/-! ### Focus (R90 to R109) -/

/-- FOCUS-LOCK and FOCUS-UNLOCK: the line of the sector is locked or unlocked and made most recent, its state, value and source
kept; an absent sector takes the victim's line, PENDING; a thirteenth lock is refused (R104, R105). The focus law is that of
FocusLawKept. DEDUCED (log entry 6): the line state in the replies is VALUE 0 and PENDING 1. MODEL'S CHOICE (log entry 38): a line
allocated PENDING has the source SWEEP. -/
def Obligations.FocusLockAndUnlock : Prop :=
  ∀ (r : Request) (x : Byte) (s : State), s.takesNow r → sourcePort r.source ≠ .b → x.toNat ≤ 63 → r.body = [x] →
    s.trc.roll = .loaded → s.focusLaw →
    (s.lockedCount = 12 → (∀ n, s.lineOf x.toNat = some n → (s.focusLine n).locked = false) →
      exec (.focusLock r) s = .next (s.replied (requestEnv 20 r) .lockLimit [])) ∧
    (∀ n, s.lineOf x.toNat = some n → (s.focusLine n).locked = true ∨ s.lockedCount < 12 →
      exec (.focusLock r) s =
        .next (State.replied (requestEnv 20 r) .done
          [BitVec.ofNat 8 n, flagByte (s.focusLine n).pending, BitVec.ofNat 8
            (s.lockedCount + if (s.focusLine n).locked then 0 else 1)]
          { s with fcc := { s.fcc with
            lines := s.fcc.lines.set n { s.focusLine n with locked := true }
            lru := n :: s.fcc.lru.filter (· ≠ n) } })) ∧
    (s.lineOf x.toNat = none → s.lockedCount < 12 →
      exec (.focusLock r) s =
        .next (State.replied (requestEnv 20 r) .done
          [BitVec.ofNat 8 s.victim, 1, BitVec.ofNat 8 (s.lockedCount + 1)]
          { s with fcc := { s.fcc with
            lines := s.fcc.lines.set s.victim ⟨true, x.toNat, true, 0, .sweep, true⟩
            lru := s.victim :: s.fcc.lru.filter (· ≠ s.victim) } })) ∧
    (∀ n, s.lineOf x.toNat = some n →
      exec (.focusUnlock r) s =
        .next (State.replied (requestEnv 21 r) .done
          [BitVec.ofNat 8 n, flagByte (s.focusLine n).pending, BitVec.ofNat 8
            (s.lockedCount - if (s.focusLine n).locked then 1 else 0)]
          { s with fcc := { s.fcc with
            lines := s.fcc.lines.set n { s.focusLine n with locked := false }
            lru := n :: s.fcc.lru.filter (· ≠ n) } })) ∧
    (s.lineOf x.toNat = none →
      exec (.focusUnlock r) s =
        .next (State.replied (requestEnv 21 r) .done [BitVec.ofNat 8 s.victim, 1, BitVec.ofNat 8 s.lockedCount]
          { s with fcc := { s.fcc with
            lines := s.fcc.lines.set s.victim ⟨true, x.toNat, true, 0, .sweep, false⟩
            lru := s.victim :: s.fcc.lru.filter (· ≠ s.victim) } }))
○ ○ ○ ○ ○
◆ Aim of the task
Copy out the range of lines above starting at the line with "r.body = [x] →" and ending at the line with "exec (.focusLock r) s = .next", exactly and including both.

◆ Solution to this task
  ∀ (r : Request) (x : Byte) (s : State), s.takesNow r → sourcePort r.source ≠ .b → x.toNat ≤ 63 → r.body = [x] →
    s.trc.roll = .loaded → s.focusLaw →
    (s.lockedCount = 12 → (∀ n, s.lineOf x.toNat = some n → (s.focusLine n).locked = false) →
      exec (.focusLock r) s = .next (s.replied (requestEnv 20 r) .lockLimit [])) ∧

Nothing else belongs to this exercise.